If you want to make millions out of a sporting career, your best bet might be to take up golf...
There are already 143 men who have won at least $1 million in prize money this year on golf's PGA Tour in the US and the European Tour. Justin Thomas, pictured, tops the money list for 2017 with $9.9 million from 25 events.
By contrast, 49 men have won at least $1 million on tennis' ATP World Tour this season. Reigning French Open and US Open champion Rafael Nadal leads the money list with $12.6 million in on-court earnings
Although Roger Federer has won 19 tennis majors compared with 14 golf majors for Woods, the two have earned roughly the same prize money in their careers with around $110 million.

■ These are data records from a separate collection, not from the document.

-- ==== Sys2Proof/Laws/KeepsLedger.lean ====
section
/-!
SUPPORT. What the operations of pairs, the host interface, resets, supply, thermal management, faults, the clock and the Keychain keep.
-/

namespace Sys2Proof.Machine

set_option linter.unusedTactic false
set_option linter.unreachableTactic false

/-! ### Pair -/

theorem State.savePair_keeps {s0 s : State} (h : Keeps s0 s) :
    Keeps s0 (State.savePair s) := by
  unfold State.savePair
  repeat' with_reducible first
    | assumption | apply State.setLdg_keeps | apply Keeps.record

theorem State.setPair_keeps {s0 s : State} (h : Keeps s0 s) (p) :
    Keeps s0 (State.setPair s p) := by
  unfold State.setPair
  repeat' with_reducible first
    | assumption | apply State.setLdg_keeps | apply Keeps.record

theorem State.mismatch_keeps {s0 s : State} (h : Keeps s0 s) :
    Keeps s0 (State.mismatch s) := by
  unfold State.mismatch
  repeat' with_reducible first
    | assumption | apply State.ldgRaise_keeps | apply Keeps.ite | split | dsimp only

theorem State.pairSend_keeps {s0 s : State} (h : Keeps s0 s) (unit op role answer) :
    Keeps s0 (State.pairSend s unit op role answer) := by
  unfold State.pairSend
  repeat' with_reducible first
    | assumption | apply State.sendTo_keeps | apply Keeps.ite | split

theorem State.sendState_keeps {s0 s : State} (h : Keeps s0 s) (answer) :
    Keeps s0 (State.sendState s answer) := by
  unfold State.sendState
  repeat' with_reducible first
    | assumption | apply State.pairSend_keeps

theorem State.sendEpoch_keeps {s0 s : State} (h : Keeps s0 s) (e) :
    Keeps s0 (State.sendEpoch s e) := by
  unfold State.sendEpoch
  repeat' with_reducible first
    | intro _ | assumption | apply State.sendTo_keeps | apply Keeps.foldl | apply Keeps.foldl_fst | dsimp only

theorem State.closeEpoch_keeps {s0 s : State} (h : Keeps s0 s) :
    Keeps s0 (State.closeEpoch s) := by
  unfold State.closeEpoch
  repeat' with_reducible first
    | intro _ | assumption | apply State.sendEpoch_keeps | apply State.setLdg_keeps | apply State.put_keeps
    | apply Keeps.ite | apply Keeps.foldl | split | dsimp only | apply Keeps.record

theorem State.resynchronise_keeps {s0 s : State} (h : Keeps s0 s) (mirror) :
    Keeps s0 (State.resynchronise s mirror) := by
  unfold State.resynchronise
  repeat' with_reducible first
    | intro _ | assumption | apply State.setLdg_keeps | dsimp only | apply Keeps.record

theorem State.setMirror_keeps {s0 s : State} (h : Keeps s0 s) (n) :
    Keeps s0 (State.setMirror s n) := by
  unfold State.setMirror
  repeat' with_reducible first
    | assumption | apply State.setLdg_keeps | apply Keeps.record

These numbers change when we compare women's tennis and golf. With the women's tennis season now officially over, 37 players on the WTA tour -- including year-end world No. 1 Simona Halep -- made $1 million or more.
Venus Williams topped the 2017 money list in women's tennis, earning $5.5 million from reaching two major finals at Wimbledon and the Australian Open and finishing runner-up at the year-end WTA Finals.
South Korean golfer Sung Hyun Park, winner of the Women's US Open, leads the LPGA 2017 money list with $2.3 million in prize money.
With a sport so dependent on physical strength, endurance and recovery, tennis players have a limited window in their careers during which they have to make their money.
Golfers don't have that kind of immediate pressure. Take American Steve Stricker, who despite being 50 years of age still earned just over $1 million in prize money this year on the PGA Tour.
For male golfers long past their prime, there is still serious money to be made. Now 60 and in the latter stages of his long career, Bernhard Langer leads the Champions Tour 2017 money list with just over $3.6 million -- which would rank him fourth on the men's tennis tour behind Nadal, Federer and Germany's Alexander Zverev.